DATA RECORDS: Begin
-- ==== Sys2Proof/Machine/Revive.lean ====
section
/-!
DEFINITION. Reading images back and moving them (R192, R193, R335, Table 7.5): heads, index parts, page objects, logs; the end
of a revive; lost holders; truncation; moves down the park path.
-/

namespace Sys2Proof.Machine

/-! ## Objects -/

/-- An object this device holds for one of its own sessions, header and body; one on a damaged line reads as nothing (R330). -/
def State.ownObject (s : State) (acc kind number alive : Nat) : Option Bytes :=
  (s.shelf.find? (fun o => o.own && o.accession == acc && o.kind == kind && o.number == number && o.alive == alive
      && !s.unitsHurt o.tier o.unit o.body.length)).map
    (fun o => objHeader acc kind o.tenant number alive o.body.length ++ o.body)

/-- The pre-emption copy of a page (R188). -/
def Sess.downOf (e : Sess) (number : Nat) : Option DownPage :=
  e.down.find? (fun d => pageNumber d.page.layer d.page.index == number)

/-- The index entry of a page object. -/
def Manifest.entryOf (m : Manifest) (number : Nat) : Option IndexEnt :=
  m.entries.find? (fun x => pageNumber x.layer x.index == number)

/-- ALIVE the requester expects of an object (R194); a head's, where SHELF_GEN is a floor, is taken from its own header (R319). -/
def Revive.alive (r : Revive) (e : Sess) (kind number : Nat) : Nat :=
  match r.head with
  | none => e.shelfGen
  | some m =>
    if kind == 1 then e.shelfGen
    else if kind == 2 then m.partAlive.getD number 0
    else if kind == 3 then ((m.entryOf number).map (·.alive)).getD 0
    else if kind == 4 then m.runAlive.getD number 0 else m.maskAlive

/-- Take an object as delivered and verify it (R197): the plaintext, or the step that failed; 100 when it was not delivered.
Of this device's own media, `obj` none means the medium gave what it holds. -/
def State.reviveFetched (s : State) (i : Nat) (r : Revive) (dev kind number : Nat) (obj : Option Bytes) : Except Nat Bytes :=
  let e := s.sess i
  let pageKey := tenantXts (s.tenantKey e.tenant) "yudar page"
  let objKey := tenantXts (s.tenantKey e.tenant) "yudar object"
  match (if r.readmit && dev == s.devId && kind == 3 then e.downOf number else none) with
  | some d =>
    let own := objHeader e.accession 3 e.tenant number 0 d.body.length ++ d.body
    if s.unitsHurt d.tier d.unit d.body.length then .error 100
    else verifyObject e 3 number 0 pageKey (pageTweak d.gen d.page.slot s.devId d.page.fill) d.gen (pageCode d.page.format) (obj.getD own)
  | none =>
    let newest := ((s.shelf.filter (fun o => o.own && o.accession == e.accession && o.kind == 1)).map (·.alive)).foldl max 0
    let want := if kind == 1 && e.floor then newest else r.alive e kind number
    match (if dev == s.devId && obj.isNone then s.ownObject e.accession kind number want else obj) with
    | none => .error 100
    | some raw =>
      let alive := if kind == 1 && e.floor && rdLe raw 16 4 ≥ e.shelfGen then rdLe raw 16 4 else want
      if kind == 3 then
        match r.head.bind (·.entryOf number) with
        | none => .error 0
        | some x =>
          match verifyObject e 3 number alive pageKey (pageTweak x.gen x.tweakPage x.tweakDev x.fill) x.gen (pageCode x.format) raw with
          | .ok b => if rdLe b (b.length - 16) 8 == x.crc then .ok b else .error Ek.COLOPHON_CRC
          | .error k => .error k
      else verifyObject e kind number alive objKey (objectTweak e.accession alive kind number) alive (0x040F + (if kind == 1 then 1 else if kind == 2 then 2 else if kind == 4 then 3 else 4)) raw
DATA RECORDS: End
## INSTRUCTIONS FOR THE TASK
A single number is the whole answer: please count how many lines of the records above include the string "downOf".

## RESULT FOR THIS TASK
2